↓↓↓
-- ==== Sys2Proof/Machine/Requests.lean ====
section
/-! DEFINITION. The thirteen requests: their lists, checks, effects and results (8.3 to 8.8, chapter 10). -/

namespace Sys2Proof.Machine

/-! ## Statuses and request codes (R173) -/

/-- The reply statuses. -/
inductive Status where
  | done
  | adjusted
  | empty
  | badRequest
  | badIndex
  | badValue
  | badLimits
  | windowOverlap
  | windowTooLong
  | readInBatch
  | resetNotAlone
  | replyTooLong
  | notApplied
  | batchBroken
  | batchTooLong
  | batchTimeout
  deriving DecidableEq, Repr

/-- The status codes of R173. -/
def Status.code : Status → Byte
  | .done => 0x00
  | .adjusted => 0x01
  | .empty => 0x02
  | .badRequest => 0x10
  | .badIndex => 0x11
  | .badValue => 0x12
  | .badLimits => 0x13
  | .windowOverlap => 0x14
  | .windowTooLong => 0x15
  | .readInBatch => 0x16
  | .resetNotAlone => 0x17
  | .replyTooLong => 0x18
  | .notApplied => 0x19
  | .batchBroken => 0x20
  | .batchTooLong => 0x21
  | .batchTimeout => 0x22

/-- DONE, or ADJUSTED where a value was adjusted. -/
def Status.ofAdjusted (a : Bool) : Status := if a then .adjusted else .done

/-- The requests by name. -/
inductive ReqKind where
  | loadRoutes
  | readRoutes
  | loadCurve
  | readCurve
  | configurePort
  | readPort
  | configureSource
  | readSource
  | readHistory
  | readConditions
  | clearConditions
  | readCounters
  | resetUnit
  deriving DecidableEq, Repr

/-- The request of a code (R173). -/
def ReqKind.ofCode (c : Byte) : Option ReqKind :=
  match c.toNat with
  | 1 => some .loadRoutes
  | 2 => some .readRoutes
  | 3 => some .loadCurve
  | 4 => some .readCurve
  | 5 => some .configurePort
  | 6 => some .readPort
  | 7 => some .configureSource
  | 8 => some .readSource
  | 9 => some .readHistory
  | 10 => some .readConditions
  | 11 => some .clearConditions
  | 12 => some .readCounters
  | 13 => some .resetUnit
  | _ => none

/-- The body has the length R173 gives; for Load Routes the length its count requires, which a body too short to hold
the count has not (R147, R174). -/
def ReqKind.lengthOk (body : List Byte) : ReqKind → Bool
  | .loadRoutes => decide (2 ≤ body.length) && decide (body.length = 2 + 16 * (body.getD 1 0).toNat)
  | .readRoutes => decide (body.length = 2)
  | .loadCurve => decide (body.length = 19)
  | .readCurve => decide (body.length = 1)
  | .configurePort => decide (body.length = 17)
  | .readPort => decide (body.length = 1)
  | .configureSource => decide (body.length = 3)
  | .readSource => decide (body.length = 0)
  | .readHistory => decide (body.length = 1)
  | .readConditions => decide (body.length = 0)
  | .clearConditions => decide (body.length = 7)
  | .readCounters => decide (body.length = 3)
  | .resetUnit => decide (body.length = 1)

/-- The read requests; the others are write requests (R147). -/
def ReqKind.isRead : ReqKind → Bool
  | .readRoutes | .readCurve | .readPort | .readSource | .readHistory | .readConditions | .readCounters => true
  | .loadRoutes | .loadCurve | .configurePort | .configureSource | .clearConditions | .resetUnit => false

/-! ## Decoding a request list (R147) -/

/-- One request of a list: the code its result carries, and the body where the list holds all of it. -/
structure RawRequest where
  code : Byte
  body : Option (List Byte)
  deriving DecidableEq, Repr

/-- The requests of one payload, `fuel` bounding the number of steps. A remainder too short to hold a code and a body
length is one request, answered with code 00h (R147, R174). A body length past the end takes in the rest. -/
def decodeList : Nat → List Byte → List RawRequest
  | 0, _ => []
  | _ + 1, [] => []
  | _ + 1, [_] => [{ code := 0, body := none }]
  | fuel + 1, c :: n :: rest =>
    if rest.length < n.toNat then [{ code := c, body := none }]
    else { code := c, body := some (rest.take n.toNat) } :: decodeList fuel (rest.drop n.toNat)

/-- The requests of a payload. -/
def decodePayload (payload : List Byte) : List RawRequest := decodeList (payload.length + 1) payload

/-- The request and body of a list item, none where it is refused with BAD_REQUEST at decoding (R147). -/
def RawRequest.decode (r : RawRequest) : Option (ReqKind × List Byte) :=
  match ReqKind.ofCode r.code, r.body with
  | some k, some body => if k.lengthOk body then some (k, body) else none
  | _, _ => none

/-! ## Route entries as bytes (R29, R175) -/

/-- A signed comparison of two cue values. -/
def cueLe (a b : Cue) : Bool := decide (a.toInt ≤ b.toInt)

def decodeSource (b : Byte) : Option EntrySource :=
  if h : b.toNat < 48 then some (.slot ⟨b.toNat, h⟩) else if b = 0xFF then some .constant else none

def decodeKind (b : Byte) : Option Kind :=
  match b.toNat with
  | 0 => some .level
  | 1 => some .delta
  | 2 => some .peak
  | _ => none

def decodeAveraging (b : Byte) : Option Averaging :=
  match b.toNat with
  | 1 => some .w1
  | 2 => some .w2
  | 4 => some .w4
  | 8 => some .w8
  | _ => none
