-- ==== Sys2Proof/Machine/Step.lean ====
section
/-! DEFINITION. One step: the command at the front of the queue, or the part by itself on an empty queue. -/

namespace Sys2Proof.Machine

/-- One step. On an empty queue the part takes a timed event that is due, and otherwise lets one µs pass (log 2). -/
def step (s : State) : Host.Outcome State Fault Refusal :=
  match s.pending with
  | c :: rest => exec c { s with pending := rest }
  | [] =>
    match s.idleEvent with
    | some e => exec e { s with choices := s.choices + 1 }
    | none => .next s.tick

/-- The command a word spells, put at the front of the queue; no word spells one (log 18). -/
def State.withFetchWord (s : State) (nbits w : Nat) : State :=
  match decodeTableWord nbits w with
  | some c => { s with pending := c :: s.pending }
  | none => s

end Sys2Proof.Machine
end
↑↑↑
■ **TASK INSTRUCTIONS**: Search the listing for the word "payload", and copy every line in which it is found.

■ **TASK OUTPUT**:
/-- The requests of one payload, `fuel` bounding the number of steps. A remainder too short to hold a code and a body
/-- The requests of a payload. -/
def decodePayload (payload : List Byte) : List RawRequest := decodeList (payload.length + 1) payload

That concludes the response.